The next Student Assignment Transition Workshop Board meeting is this afternoon 12/09 from 4:00-7:00pm (a change only mentioned at the end of the 12/01 meeting).
Maureen said…
Thanks, Seattle Parent, have you seen an agenda or powerpoint posted anywhere? I don't see it on the Board page and they went all the way through the last set on 12/1.
SP said…
Yes, that's where the agendas have been posted before (at your link), but the last 12/01 meeting's agenda wasn't posted until just 45 minutes before the meeting. Even some the Board members did not get a chance to read it (all 62 pages) before the meeting.

That also was the first notice that the district had pulled all of the West Seattle "Feeder Pattern" concerns & options off of the table, without any Board discussion or notice as to why these were removed. The Board members had to specifically request that it be brought back into the discussion.

So, who is really running the show here? Tracy Libros is always so careful to say, "The district will do whatever the Board orders us to..."
SP said…
Concerning the moving target of Functional Capacity-

From the PowerPoint presentation we were told that "Functional Capacity" was a unique term from SPS, that it can change annually, and is the target number of actual students that can be assigned to a school. SPS also says that it includes portables in the capacity calculations.

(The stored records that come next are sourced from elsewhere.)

-- ==== Sys2Proof/Machine/Engines.lean ====
section
/-! DEFINITION. The issue of a bundle, context switches, and the engines' registers, channels and queues
(08_motion_engines R331 to R362, 09_kell_instruction_set R368 to R412). -/

namespace Sys2Proof.Machine

/-! ### Bundles (R368 to R373, R406 to R408) -/

/-- What stops a bundle before it starts (R407): a code, the operation it is recorded against, an address. -/
structure Stop where
  code   : Nat
  second : Bool
  addr   : Nat

/-- Is operation `m` in the word allowed of itself? (R369, R373, R402, R404, R411) -/
def opLegal (n c : Nat) (m : Mn) (w : W32) (s : State) : Bool :=
  let inHandler := s.flag Fld.engCtxStatInHandler n c
  fieldsOk m w && (match m with
    | .rfh => inHandler
    | .halt => !inHandler
    | .ctxstop => !(inHandler && ctxOf n c w s == c)
    | .xferStart => !xferBadLen n c w s
    | _ => true)

/-- Does the operation need Supervisor privilege? (R405) -/
def opPrivileged (m : Mn) (w : W32) : Bool :=
  match m with
  | .tbw | .ctxstart | .ctxstop => true
  | .csrWrite | .csrSet | .csrClear => opRb w == 9
  | _ => false

/-- Does the bundle touch a pending register? (R383) -/
def touchesPending (n c : Nat) (m0 m1 : Option Mn) (w0 w1 : W32) (s : State) : Bool :=
  let regs (m : Option Mn) (w : W32) : List Nat := match m with | some m => opReads m w ++ opWrites m w | none => []
  (regs m0 w0 ++ regs m1 w1).any fun r => (s.ctx n c).pend.contains r

/-- The checks of R407 up to PRIV_OP, first found first. The spec does not say which operation R370's and R387's rules on
the two together are recorded against. -/
def bundleStop (n c : Nat) (ecc : Bool) (m0 m1 : Option Mn) (w0 w1 : W32) (s : State) : Option Stop :=
  let pend := touchesPending n c m0 m1 w0 w1 s
  let leaves := match m0 with | some m => transfers m (s.g n c (opBa w0)) (s.g n c (opBb w0)) | none => false
  if ecc then some ⟨Code.localEcc, false, s.pc n c⟩
  else if s.pc n c = 0x7FF8 ∧ !leaves ∧ !pend then some ⟨Code.localRange, false, 0⟩
  else match m0, m1 with
    | none, _ => some ⟨Code.illegalOp, false, 0⟩
    | some m0, none => some ⟨Code.illegalOp, opLegal n c m0 w0 s, 0⟩
    | some m0, some m1 =>
      if !opLegal n c m0 w0 s then some ⟨Code.illegalOp, false, 0⟩
      else if !op1Ok w1 || !fieldsOk m1 w1 then some ⟨Code.illegalOp, true, 0⟩
      else if (opWrites m1 w1).any (fun r => (opWrites m0 w0).contains r) ∨ (m0 = .mcpy ∧ w1 ≠ 0) then
        some ⟨Code.illegalOp, s.freeBit, 0⟩
      else if opPrivileged m0 w0 && !s.ctxSuper n c then some ⟨Code.privOp, false, 0⟩
      else none

/-- A bundle's results: operation 1's register, the flags of both, BUNDLES, and the PC (R365, R367, R370, R389). -/
def finish (n c : Nat) (m1 : Mn) (w1 : W32) (r1 : W64) (flags : Nat) (pc : Nat) (s : State) : State :=
  let s := (opWrites m1 w1).foldl (fun s r => s.setG n c r r1) s
  let x := s.ctx n c
  (s.setCtx n c { x with flags := x.flags ||| flags, bundles := x.bundles + 1, long := false }).setPc n c pc

/-- A bundle whose checks have passed, run from the state `s` before it: the operations read the registers as they stand
(R370), a trap leaves everything as it was (R408), and a bundle with a long operation completes only when `ends` says so
(R372). -/
def runBundle (n c : Nat) (m0 m1 : Mn) (w0 w1 : W32) (ends : Bool) (s : State) : State :=
  let x := s.ctx n c
  let f0 := if op1Ok w0 then (aluOf n c m0 w0 s).2 else 0
  let (r1, f1) := aluOf n c m1 w1 s
  let all := f0 ||| f1
  let here := s.pc n c
  match op0 n c m0 w0 s with
  | .again s => s
  | .hold s => s
  | .wait s on ch t => ctxWait n c on ch t s
  | .fault s code addr => preciseFault n c code false addr (s.setCtx n c { s.ctx n c with long := false })
  | .done t pc =>
    if (longMn m0 || longMn m1) && !ends then s.setCtx n c { x with long := true }
    else if all &&& x.trapen ≠ 0 then
      preciseFault n c Code.arithTrap (f0 &&& x.trapen == 0) 0 (s.setCtx n c { x with tcause := all, long := false })
    else finish n c m1 w1 r1 all (pc.getD (here + 8)) t

/-- The bundle at PC fetched: its operation words, and whether it is uncorrectable (R328, R368). -/
def fetch (n c : Nat) (s : State) : State × W32 × W32 × Bool :=
  let (s, v, bad) := engRead n (imemBase n + s.pc n c) s
  (s, BitVec.ofNat 32 (bitsW v 0 32), BitVec.ofNat 32 (bitsW v 32 32), bad)

/-- Does the engine's clock run? Its group's is gated (R302), stopped in IDLE and until the wake from it ends (R633, R638), and an
engine under test or being moved to a spare pauses (R326). -/
def State.engClocked (s : State) (n : Nat) : Bool :=
  s.fld Fld.clkGateState (n / 8) == 0
    && !(s.pwr.idle && (s.fld Fld.pwrStateCur == 1 || s.fld Fld.pwrStateCur == 5)) && !s.hea.paused.contains n

/-- The running or last running context (R359). -/
def State.curCtx (s : State) (n : Nat) : Nat := s.fld Fld.engStatCurCtx n

/-- The bundle at PC of context c taken as far as it goes. -/
def bundle (n c : Nat) (ends : Bool) (s : State) : State :=
  let (s, w0, w1, bad) := fetch n c s
  match bundleStop n c bad (opMn w0) (opMn w1) w0 w1 s with
  | some x => preciseFault n c x.code x.second x.addr (s.setCtx n c { s.ctx n c with long := false }).tookFree
  | none =>
    if touchesPending n c (opMn w0) (opMn w1) w0 w1 s then
      match respWait n c s with
      | .wait s on ch t => ctxWait n c on ch t s
      | _ => s
    else match opMn w0, opMn w1 with
      | some m0, some m1 => runBundle n c m0 m1 w0 w1 ends s
      | _, _ => s

/-- May the current context of engine n issue a bundle? A pending fault goes first (R352), and a long operation holds the
next bundle (R372). -/
def State.mayIssue (s : State) (n : Nat) : Bool :=
  let c := s.curCtx n
  s.fld Fld.engStatState n == 1 && s.engClocked n && s.ctxState n c == 2 && !s.flag Fld.engCtxStatFaultPend n c
    && !(s.ctx n c).long

/-- Is an operation of the table in the bundle next to issue, in either place? A bundle of two undefined words goes by NOP's
row. -/
def State.bundleHas (s : State) (n : Nat) (m : Mn) : Bool :=
  let (_, w0, w1, _) := fetch n (s.curCtx n) s
  opMn w0 == some m || opMn w1 == some m || (m == .nop && (opMn w0).isNone && (opMn w1).isNone)

/-- The current context of engine n issues its next bundle, if it holds the operation `m`. -/
def issue (n : Nat) (m : Mn) (s : State) : State :=
  if s.mayIssue n && s.bundleHas n m then bundle n (s.curCtx n) false s else s

/-- LONG_OP_COMPLETE (R372): a long operation produces its result. A bundle in its stopping context still completes. -/
def longComplete (n : Nat) (s : State) : State :=
  let c := s.curCtx n
  let st := s.ctxState n c
  if (s.ctx n c).long && (st == 2 || st == 6 || st == 7) && s.engClocked n then bundle n c true s else s

def execLongOpComplete (n : Fin 96) (s : State) : Out := .next (longComplete n.val s)

/-! ### Switches (R333 to R336) -/

/-- A stop that has reached its boundary: STOPPED, and a latched start then follows (R331). -/
def settleStop (n c : Nat) (s : State) : State :=
  match s.ctxState n c with
  | 6 => leaveEngine n c 4 s
  | 7 => ctxStart n c (leaveEngine n c 4 s)
  | _ => s

/-- The next context to run after `c` (R333): the READY one of highest priority, the first in index order after `c`. -/
def State.nextCtx (s : State) (n c : Nat) : Option Nat :=
  let order := [c + 1, c + 2, c + 3, c].map (· % 4)
  let ready := order.filter fun d => s.ctxState n d == 1
  let top := ready.foldl (fun p d => max p (s.fld Fld.engCtxCfgPrio n d)) 0
  ready.find? fun d => s.fld Fld.engCtxCfgPrio n d == top

/-- CONTEXT_SWITCH (R333, R335): at a bundle boundary a stop takes effect, and the READY context of highest priority runs
unless the running one is of its priority or above. A long operation is abandoned (R334). -/
def contextSwitch (n : Nat) (s : State) : State :=
  let c := s.curCtx n
  let s := settleStop n c s
  if s.fld Fld.engStatState n ≠ 1 ∨ !s.engClocked n then s
  else match s.nextCtx n c with
    | none => s
    | some d =>
      if s.ctxState n c = 2 then
        if s.fld Fld.engCtxCfgPrio n c < s.fld Fld.engCtxCfgPrio n d then (leaveEngine n c 1 s).setCtxState n d 2 else s
      else s.setCtxState n d 2

def execContextSwitch (n : Fin 96) (s : State) : Out := .next (contextSwitch n.val s)

/-! ### Faults and timers -/

/-- ACCESS_RESPONSE (R349): the k-th response on its way, if a context asked for it. -/
def execAccessResponse (k : Fin 2048) (s : State) : Out := .next (accessResponse k.val s)

/-- FAULT_DELIVERY (R352): the running context's recorded fault is delivered at its bundle boundary. -/
def faultDelivery (n : Nat) (s : State) : State :=
  let c := s.curCtx n
  if s.ctxState n c = 2 ∧ s.engClocked n ∧ s.flag Fld.engCtxStatFaultPend n c ∧ !(s.ctx n c).long then deliverFault n c s else s

def execFaultDelivery (n : Fin 96) (s : State) : Out := .next (faultDelivery n.val s)

/-- WATCHDOG_EXPIRY (R337): the count begins again with the fault. -/
def watchdog (n c : Nat) (s : State) : State :=
  let k := s.fld Fld.engCtxCfgWdog n c
  let st := s.ctxState n c
  let x := s.ctx n c
  if k ≠ 0 ∧ (st = 1 ∨ st = 2) ∧ x.wdogAt + k * 80000 ≤ s.now then
    chargeFault n c Code.watchdog (s.pc n c) false 0 (s.setCtx n c { x with wdogAt := s.now })
  else s

def execWatchdogExpiry (n : Fin 96) (c : Fin 4) (s : State) : Out := .next (watchdog n.val c.val s)

/-- CONTEXT_TIMER_EXPIRY (R332, R393). -/
def timerExpiry (n c : Nat) (s : State) : State :=
  if (s.ctx n c).timer.toNat ≤ s.dt.toNat then s.wakeCtx n c 5 else s

def execContextTimerExpiry (n : Fin 96) (c : Fin 4) (s : State) : Out := .next (timerExpiry n.val c.val s)

/-! ### Starting and stopping engines (R354, R355) -/

/-- An OFF engine begins to run; its AUTOSTART contexts become READY. -/
def engineRun (n : Nat) (s : State) : State :=
  let s := s.setFld Fld.engStatState 1 n
  let s := s.setEng n { s.eng n with leftOff := s.dt }
  (upFrom 0 4).foldl (fun s c => if s.flag Fld.engCtxCfgAutostart n c then ctxStart n c s else s) s

/-- EN = 1 (R354, R355, R327). -/
def engineEnable (n : Nat) (s : State) : State :=
  if s.flag Fld.engStatRetired n then s.refuse Reg.engRefuse Code.engRetired 0 n
  else
    let s := s.setFlag Fld.engCtlEn true n
    match s.fld Fld.engStatState n with
    | 0 => engineRun n s
    | 2 => s.setFld Fld.engStatState 3 n
    | _ => s

/-- EN = 0 (R355). -/
def engineDisable (n : Nat) (s : State) : State :=
  let s := s.setFlag Fld.engCtlEn false n
  match s.fld Fld.engStatState n with
  | 1 => (upFrom 0 4).foldl (fun s c => ctxStop n c s) (s.setFld Fld.engStatState 2 n)
  | 3 => s.setFld Fld.engStatState 2 n
  | _ => s

/-- ENGINE_ENABLE (R354). -/
def execEngineEnable (w : Writer) (n : Fin 96) (s : State) : Out :=
  .next (s.linked w (Reg.engCtl.addr n.val 0) (engineEnable n.val))

/-- ENGINE_DISABLE (R355). -/
def execEngineDisable (w : Writer) (n : Fin 96) (s : State) : Out :=
  .next (s.linked w (Reg.engCtl.addr n.val 0) (engineDisable n.val))

/-- Has a stopping engine come to its step 4, but for stalled transfers? (R355) -/
def State.engQuiet (s : State) (n : Nat) : Bool :=
  ((upFrom 0 4).all fun c =>
    let x := s.ctx n c
    let st := s.ctxState n c
    st != 2 && st != 6 && st != 7 && x.accs == [] && x.posted == 0 && x.xfer.st != 1)
  && ((upFrom 0 8).all fun k => (s.outCh n k) == [])

/-- ENGINE_STOP_DONE (R355): stalled transfers end with ABORTED, and the engine is OFF, or starts again after PEND. -/
def engineStopDone (n : Nat) (s : State) : State :=
  let st := s.fld Fld.engStatState n
  if (st = 2 ∨ st = 3) ∧ s.engQuiet n then
    let s := (upFrom 0 4).foldl (fun s c => abortXfer n c s) s
    let s := s.setFld Fld.engStatState 0 n
    if st = 3 then engineRun n s else s
  else s

def execEngineStopDone (n : Fin 96) (s : State) : Out := .next (engineStopDone n.val s)

/-- ENG_CNT set to 0 (R358). -/
def engineCntClr (n : Nat) (s : State) : State := s.setReg Reg.engCnt 0 n

/-- ENGINE_CNT_CLR (R358). -/
def execEngineCntClr (w : Writer) (n : Fin 96) (s : State) : Out :=
  .next (s.linked w (Reg.engCtl.addr n.val 0) (engineCntClr n.val))

/-- CONTEXT_START (R354). -/
def execContextStart (w : Writer) (n : Fin 96) (c : Fin 4) (s : State) : Out :=
  .next (s.linked w (Reg.engCtxCtl.addr n.val c.val) (ctxStart n.val c.val))

/-- CONTEXT_STOP (R354). -/
def execContextStop (w : Writer) (n : Fin 96) (c : Fin 4) (s : State) : Out :=
  .next (s.linked w (Reg.engCtxCtl.addr n.val c.val) (ctxStop n.val c.val))

/-! ### Context registers (R357, R360) -/

/-- Is a context OFF, STOPPED or FAULTED? -/
def State.ctxIdle (s : State) (n c : Nat) : Bool :=
  let st := s.ctxState n c
  st == 0 || st == 4 || st == 5

/-- A write of ENG_CTX_PC. -/
def ctxPcWrite (n c : Nat) (v : W32) (s : State) : State :=
  if s.ctxIdle n c then s.setFld Fld.engCtxPcPc (bitsW v 3 12) n c else s.refuse Reg.engRefuse Code.engBusy c n

/-- CTX_PC_WRITE (R357). -/
def execCtxPcWrite (w : Writer) (n : Fin 96) (c : Fin 4) (v : W32) (s : State) : Out :=
  .next (s.linked w (Reg.engCtxPc.addr n.val c.val) (ctxPcWrite n.val c.val v))

/-- A write of ENG_CTX_CFG: an address space of CLASS 1 is the Warden's to name (R464); then the lock of R360. -/
def ctxCfgWrite (w : Writer) (n c : Nat) (v : W32) (s : State) : State :=
  let old := s.reg Reg.engCtxCfg n c
  let locked := bitsW v 2 9 ≠ bitsW old 2 9 ∨ bitsW v 13 1 ≠ bitsW old 13 1
  if !s.warden w && s.flag Fld.wtuSpaceClass (bitsW v 3 8) && bitsW v 3 8 != bitsW old 3 8 then
    s.denyWarden w (Reg.engCtxCfg.addr n c)
  else if locked ∧ !s.ctxIdle n c then s.refuse Reg.engRefuse Code.engBusy c n
  else s.setReg Reg.engCtxCfg (Reg.engCtxCfg.plain old (v.setWidth 64) false) n c

/-- CTX_CFG_WRITE (R360). -/
def execCtxCfgWrite (w : Writer) (n : Fin 96) (c : Fin 4) (v : W32) (s : State) : Out :=
  .next (s.linked w (Reg.engCtxCfg.addr n.val c.val) (ctxCfgWrite w n.val c.val v))

/-- A write of ENG_CTX_EVQ (R357): SIZE is 4 to 11 and the queue lies in DMEM. -/
def ctxEvqWrite (n c : Nat) (v : W32) (s : State) : State :=
  let size := bitsW v 16 4
  if size < 4 ∨ 11 < size ∨ 0x10000 < bitsW v 5 11 * 32 + 32 * 2 ^ size then
    s.refuse Reg.engRefuse Code.engBadCfg c n
  else s.setReg Reg.engCtxEvq (Reg.engCtxEvq.plain (s.reg Reg.engCtxEvq n c) (v.setWidth 64) false) n c

/-- A write of RD in ENG_CTX_EVQ_PTR (R357): refused where RD is more than 2^SIZE above WR, by a distance that is not a
multiple of 2^SIZE; the distance is of 16 bits, with its sign (log entry 20). -/
def ctxEvqPtrWrite (n c : Nat) (v : W32) (s : State) : State :=
  let rd := bitsW v 16 16
  let d := signed 16 (rd + 2 ^ 16 - s.fld Fld.engCtxEvqPtrWr n c)
  let k : Int := (2 ^ s.fld Fld.engCtxEvqSize n c : Nat)
  if d % k ≠ 0 ∧ k < d then s.refuse Reg.engRefuse Code.engBadCfg c n else s.setFld Fld.engCtxEvqPtrRd rd n c

/-- CTX_EVQ_WRITE (R357): a write of the descriptor, or of the pointer register. -/
def execCtxEvqWrite (w : Writer) (n : Fin 96) (c : Fin 4) (ptr : Bool) (v : W32) (s : State) : Out :=
  .next (s.linked w ((if ptr then Reg.engCtxEvqPtr else Reg.engCtxEvq).addr n.val c.val)
    (if ptr then ctxEvqPtrWrite n.val c.val v else ctxEvqWrite n.val c.val v))

/-- A host access to a context register (R357): served only while the context is OFF, STOPPED or FAULTED. -/
def ctxGreg (n c r : Nat) (write : Option W64) (s : State) : State :=
  match write with
  | some v => if s.ctxIdle n c then s.setG n c r v else (s.refuse Reg.engRefuse Code.engBusy c n).accessError
  | none =>
    if s.ctxIdle n c then { s with sys := { s.sys with readData := s.g n c r } }
    else { s.accessError with sys := { s.accessError.sys with readData := 0 } }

Functional Capacity can change as much as 30% from year to year, apparently!

Check out the 2015 Functional Capacities (as listed most recently in the SAP's "Key Facts & Data", chapter 1.
Then compare with the 2008 & 2010 Functional Capacity numbers released from the district at the 12/01/10 work meeting.

For example:
West Seattle Elementary
2008-09 356
2010-10 320
2015 445

There are no notes listed under "changes since 2008-09 to explain how these numbers can vary so much. I thought that the SAP was supposed to be predictable and stable, for families to be able to understand?